In questa sequenza c’è una risoluzione: da Rex tremèndae maiestàtis a Iesu pie. Questo spostamento di accento mostra che Gesù, giusto giudice, può venire supplicato. Con una audacia incredibile si insinua che ogni destino di dannazione segna una sconfitta dell’opera redentrice di Colui che è morto in croce per salvare gli uomini. Allora: «Recordàre, Iesu pie, quod sum causa tuae viae, ne me perdas illa die (Ricordati, Gesù buono, io sono il motivo del tuo cammino tra noi, non perdermi in quel giorno)». Sei venuto per salvare, vuoi smentire la tua azione, le tue parole? Tu che seduto stanco hai aspettato la peccatrice al pozzo di Giacobbe (cfr. Gv 4,6); tu che ci hai redenti con la croce; fa’ che tanta fatica non sia vana (Quaerens me, sedìsti lassus; redemìsti crucem passus; tantus labor non sit cassus). In questi versi esplode in modo aperto la contraddizione: colui che dovrebbe condannare, in realtà è venuto al mondo per salvare! Questo giudice, ora assiso glorioso, è la stessa persona che un tempo era seduta stanca presso il pozzo in attesa della Samaritana. Tutti noi che attendiamo di essere giudicati – secondo l’autore di questa preghiera – ci identifichiamo con la peccatrice perdonata. Un vertice del canto del Dies Irae si manifesta nel presentare il Signore stanco; è seduto e sfinito colui che è venuto a cercarci. C’è un richiamo al pastore che corre nella valle, sui monti, a cercare l’unica pecora (cfr. Lc 15,11-32). Sembra anche la figura del Padre misericordioso della parabola (cfr. Lc 15,11-32) che può soltanto attendere il figlio prodigo. Non gli ha impedito di andarsene da casa, non lo va ad acchiappare nelle discoteche del tempo, può solo aspettare: il giudice è paziente! Lui che ora è nella gloria – il Cristo – non può dimenticare la stanchezza da lui patita e non può vedere annullato lo scopo della sua prima venuta nel mondo. Allora il canto lo supplica così, con un imperativo: «Recordàre, Iesu pie (Ricordati, Gesù buono)»!
Il Dies Irae, questa grande preghiera, sotto la sua severa veste di definitività e di tremante convocazione di tutti di fronte al trono, lascia trasparire la convinzione che la condanna toccherebbe direttamente l’animo del Risorto. Non è imperturbabile.

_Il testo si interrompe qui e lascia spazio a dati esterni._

/-! ### Decoding: each constructor, from a word of 95_test_vectors.md or of the family file -/

theorem test_decode_lui : decodeTableWord 32 0xABCDE0B7 = some (.lui 1 0xABCDE000) := by decide
theorem test_decode_auipc : decodeTableWord 32 0xFFFFF297 = some (.auipc 5 0xFFFFF000) := by decide
theorem test_decode_jal : decodeTableWord 32 0xFF1FF06F = some (.jal 0 0xFFFFFFF0) := by decide
theorem test_decode_jalr : decodeTableWord 32 0x003302E7 = some (.jalr 5 6 3) := by decide
theorem test_decode_beq : decodeTableWord 32 0x00208863 = some (.beq 1 2 16) := by decide
theorem test_decode_bne : decodeTableWord 32 0xFE629CE3 = some (.bne 5 6 0xFFFFFFF8) := by decide
theorem test_decode_blt : decodeTableWord 32 0xFE62CCE3 = some (.blt 5 6 0xFFFFFFF8) := by decide
theorem test_decode_bge : decodeTableWord 32 0x80005063 = some (.bge 0 0 0xFFFFF000) := by decide
theorem test_decode_bltu : decodeTableWord 32 0x0020E663 = some (.bltu 1 2 12) := by decide
theorem test_decode_bgeu : decodeTableWord 32 0x0020F663 = some (.bgeu 1 2 12) := by decide
theorem test_decode_lb : decodeTableWord 32 0x00230283 = some (.lb 5 6 2) := by decide
theorem test_decode_lh : decodeTableWord 32 0x00131283 = some (.lh 5 6 1) := by decide
theorem test_decode_lw : decodeTableWord 32 0xFFC32283 = some (.lw 5 6 0xFFFFFFFC) := by decide
theorem test_decode_lbu : decodeTableWord 32 0x00034383 = some (.lbu 7 6 0) := by decide
theorem test_decode_lhu : decodeTableWord 32 0x00335283 = some (.lhu 5 6 3) := by decide
theorem test_decode_sb : decodeTableWord 32 0x001101A3 = some (.sb 2 1 3) := by decide
theorem test_decode_sh : decodeTableWord 32 0x005310A3 = some (.sh 6 5 1) := by decide
theorem test_decode_sw : decodeTableWord 32 0xFE032E23 = some (.sw 6 0 0xFFFFFFFC) := by decide
theorem test_decode_addi : decodeTableWord 32 0x80030293 = some (.addi 5 6 0xFFFFF800) := by decide
theorem test_decode_slti : decodeTableWord 32 0xFFF32293 = some (.slti 5 6 0xFFFFFFFF) := by decide
theorem test_decode_sltiu : decodeTableWord 32 0x00133293 = some (.sltiu 5 6 1) := by decide
theorem test_decode_xori : decodeTableWord 32 0xFFF34293 = some (.xori 5 6 0xFFFFFFFF) := by decide
theorem test_decode_ori : decodeTableWord 32 0x80036293 = some (.ori 5 6 0xFFFFF800) := by decide
theorem test_decode_andi : decodeTableWord 32 0x7FF37293 = some (.andi 5 6 0x7FF) := by decide
theorem test_decode_slli : decodeTableWord 32 0x00431293 = some (.slli 5 6 4) := by decide
theorem test_decode_srli : decodeTableWord 32 0x01F35293 = some (.srli 5 6 31) := by decide
theorem test_decode_srai : decodeTableWord 32 0x41F35293 = some (.srai 5 6 31) := by decide
theorem test_decode_add : decodeTableWord 32 0x007302B3 = some (.add 5 6 7) := by decide
theorem test_decode_sub : decodeTableWord 32 0x407302B3 = some (.sub 5 6 7) := by decide
theorem test_decode_sll : decodeTableWord 32 0x007312B3 = some (.sll 5 6 7) := by decide
theorem test_decode_slt : decodeTableWord 32 0x007322B3 = some (.slt 5 6 7) := by decide
theorem test_decode_sltu : decodeTableWord 32 0x007332B3 = some (.sltu 5 6 7) := by decide
theorem test_decode_xor : decodeTableWord 32 0x006342B3 = some (.xor 5 6 6) := by decide
theorem test_decode_srl : decodeTableWord 32 0x007352B3 = some (.srl 5 6 7) := by decide
theorem test_decode_sra : decodeTableWord 32 0x407352B3 = some (.sra 5 6 7) := by decide
theorem test_decode_or : decodeTableWord 32 0x000362B3 = some (.or 5 6 0) := by decide
theorem test_decode_and : decodeTableWord 32 0x007372B3 = some (.and 5 6 7) := by decide
theorem test_decode_mul : decodeTableWord 32 0x027302B3 = some (.mul 5 6 7) := by decide
theorem test_decode_mulh : decodeTableWord 32 0x027312B3 = some (.mulh 5 6 7) := by decide
theorem test_decode_mulhsu : decodeTableWord 32 0x027322B3 = some (.mulhsu 5 6 7) := by decide
theorem test_decode_mulhu : decodeTableWord 32 0x027332B3 = some (.mulhu 5 6 7) := by decide
theorem test_decode_div : decodeTableWord 32 0x02734333 = some (.div 6 6 7) := by decide
theorem test_decode_divu : decodeTableWord 32 0x0220D233 = some (.divu 4 1 2) := by decide
theorem test_decode_rem : decodeTableWord 32 0x027363B3 = some (.rem 7 6 7) := by decide
theorem test_decode_remu : decodeTableWord 32 0x0220F1B3 = some (.remu 3 1 2) := by decide
theorem test_decode_ecall : decodeTableWord 32 0x00000073 = some (.ecall) := by decide

/-! ### Decoding: one word of each family written out bit by bit from the format tables (30_encoding.md R83) -/

/-- auipc x5, 0xFFFFF: imm[31:12], rd, opcode. -/
theorem test_bits_upper : DecodesTo (0b11111111111111111111#20 ++ 0b00101#5 ++ 0b0010111#7) (.auipc 5 0xFFFFF000) := rfl
/-- jal x1, 2048: imm[20], imm[10:1], imm[11], imm[19:12], rd, opcode. -/
theorem test_bits_jump :
    DecodesTo (0b0#1 ++ 0b0000000000#10 ++ 0b1#1 ++ 0b00000000#8 ++ 0b00001#5 ++ 0b1101111#7) (.jal 1 2048) := rfl
/-- bltu x3, x4, 2050: imm[12], imm[10:5], rs2, rs1, funct3, imm[4:1], imm[11], opcode. -/
theorem test_bits_branch :
    DecodesTo (0b0#1 ++ 0b000000#6 ++ 0b00100#5 ++ 0b00011#5 ++ 0b110#3 ++ 0b0001#4 ++ 0b1#1 ++ 0b1100011#7)
      (.bltu 3 4 2050) := rfl
/-- lhu x9, -2048(x8): imm[11:0], rs1, funct3, rd, opcode. -/
theorem test_bits_load :
    DecodesTo (0b100000000000#12 ++ 0b01000#5 ++ 0b101#3 ++ 0b01001#5 ++ 0b0000011#7) (.lhu 9 8 0xFFFFF800) := rfl
/-- sh x7, 33(x30): imm[11:5], rs2, rs1, funct3, imm[4:0], opcode. -/
theorem test_bits_store :
    DecodesTo (0b0000001#7 ++ 0b00111#5 ++ 0b11110#5 ++ 0b001#3 ++ 0b00001#5 ++ 0b0100011#7) (.sh 30 7 33) := rfl
/-- srai x2, x3, 16: funct7, shamt, rs1, funct3, rd, opcode. -/
theorem test_bits_alu_immediate :
    DecodesTo (0b0100000#7 ++ 0b10000#5 ++ 0b00011#5 ++ 0b101#3 ++ 0b00010#5 ++ 0b0010011#7) (.srai 2 3 16) := rfl
/-- sub x1, x2, x16: funct7, rs2, rs1, funct3, rd, opcode. -/
theorem test_bits_alu_register :
    DecodesTo (0b0100000#7 ++ 0b10000#5 ++ 0b00010#5 ++ 0b000#3 ++ 0b00001#5 ++ 0b0110011#7) (.sub 1 2 16) := rfl
/-- remu x1, x2, x16. -/
theorem test_bits_muldiv :
    DecodesTo (0b0000001#7 ++ 0b10000#5 ++ 0b00010#5 ++ 0b111#3 ++ 0b00001#5 ++ 0b0110011#7) (.remu 1 2 16) := rfl
/-- ecall: twenty-five zeros above the SYSTEM opcode. -/
theorem test_bits_system : DecodesTo (0b0000000000000000000000000#25 ++ 0b1110011#7) .ecall := rfl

Il Giudice terribile può essere supplicato facendogli intravvedere che la condanna comprometterebbe l’immensa fatica che ha compiuta (Tantus labor non sit cassus).

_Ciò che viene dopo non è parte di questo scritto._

-- ==== Sys2Proof/Word.lean ====
section
/-! DEFINITION. The widths of the AnPU Nano core (rule R3 of `00_scope.md`) as types, and nothing else. -/

namespace Sys2Proof

/-- A general register, a RAM cell, an input or an output port latch: 8 bits (`XLEN`, rule R3). -/
abbrev Byte := BitVec 8

/-- An instruction word and a ROM word: 16 bits (`ILEN`, rule R3). -/
abbrev Word := BitVec 16

/-- The program counter: 6 bits (`PCLEN`, rule R3; rule R25). -/
abbrev RomIndex := BitVec 6

end Sys2Proof
end

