-- ==== Sys2Proof/Machine/Flags.lean ====
section
/-! DEFINITION. Results and flags of the ALU and of CMP as functions of the operands' numbers 0..255. Sums and
differences are exact ("a widened integer before truncation", rule R152) and narrowed at the end. -/

namespace Sys2Proof.Machine

/-- The result of ADD: `(A + B) mod 256` (rule R146). -/
def sumResult (A B : Nat) : Nat := (A + B) % 256

/-- The result of SUB: `(A - B) mod 256` (rule R147). -/
def differenceResult (A B : Nat) : Nat := (((A : Int) - (B : Int)) % 256).toNat

/-- The result of AND (rule R148). -/
def andResult (A B : Nat) : Nat := A &&& B

/-- The result of NOR: `NOT8(A OR B) = 255 - (A OR B)` (rule R149). -/
def norResult (A B : Nat) : Nat := 255 - (A ||| B)

/-- The result of XOR (rule R150). -/
def xorResult (A B : Nat) : Nat := A ^^^ B

/-- The result of RSH: `A div 2`, a logical shift (rule R151, decision D8; log 21). -/
def rshResult (A : Nat) : Nat := A / 2

/-- The carry-out of ADD: bit 8 of the 9-bit sum (rule R142). -/
def addCarry (A B : Nat) : Bool := (A + B).testBit 8

/-- The carry-out of SUB: bit 8 of the 9-bit difference, a borrow (rule R142, decision D4; log 17). -/
def subCarry (A B : Nat) : Bool := ((((A : Int) - (B : Int)) % 512).toNat).testBit 8

/-- `sext_8` (`00_scope.md` section 5.1). -/
def sext8 (v : Nat) : Int := if v < 128 then (v : Int) else (v : Int) - 256

/-- The number fits in a signed 8-bit value (rule R143). -/
def fitsSigned8 (z : Int) : Bool := decide (-128 ≤ z) && decide (z ≤ 127)

/-- Signed overflow of ADD (rule R143). -/
def addOverflow (A B : Nat) : Bool := !fitsSigned8 (sext8 A + sext8 B)

/-- Signed overflow of SUB (rule R143, decision D5; log 18). -/
def subOverflow (A B : Nat) : Bool := !fitsSigned8 (sext8 A - sext8 B)

/-- Flag 0 (rule R141). -/
def zeroFlag (r : Nat) : Bool := r % 256 == 0

/-- Flag 6: bit 0 of the result is 0 (rule R144, decision D6; log 19). -/
def evenFlag (r : Nat) : Bool := !r.testBit 0

/-- Flags 0 to 7 of ADD and SUB, from the result, the carry and the overflow (rules R141 to R144). -/
def arithmeticFlags (r : Nat) (carry overflow : Bool) : List Bool :=
  [zeroFlag r, !zeroFlag r, carry, !carry, overflow, !overflow, evenFlag r, !evenFlag r]

/-- Flags 0 to 7 of AND, NOR, XOR and RSH: flags 2 to 5 are forced false (rule R145). -/
def bitwiseFlags (r : Nat) : List Bool :=
  [zeroFlag r, !zeroFlag r, false, false, false, false, evenFlag r, !evenFlag r]

/-- Flags 8 to 15 of CMP, an unsigned comparison (rule R171; rule R173, decision D7; log 20). -/
def compareFlags (A B : Nat) : List Bool :=
  [decide (A > B), decide (A ≤ B), decide (A < B), decide (A ≥ B), decide (A = B), decide (A ≠ B), false, true]

end Sys2Proof.Machine
end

La sequenza che inizia chiamando in causa il giorno dell’ira, dies ìrae, dìes ìlla, termina evocando un tempo contraddistinto da tutt’altro clima: «Lacrimòsa dies illa»: è giorno di lacrime, giorno del pianto… solo per i dannati? No. L’autore sembra alludere misticamente alle lacrime del Signore. È indubbio che questa preghiera domanda misericordia, anche per il “reo”, anche per colui che canta questo inno, che è bisognoso di misericordia in prima persona: «Voca me cum benedìctis: salva me con tutti i benedetti, i beati del Cielo». Tutto il canto vibra di sincerità. La nostra fede dice che la dannazione è un esito possibile. Un grande teologo, Urs von Balthasar, diceva che l’inferno c’è, ma è vuoto: una sua opinione… Chi può dirsi capace di conquistare la grazia con le sue forze? Qui sembra superata la tensione fra giustizia e misericordia: vince la misericordia! Evviva la misericordia del Signore.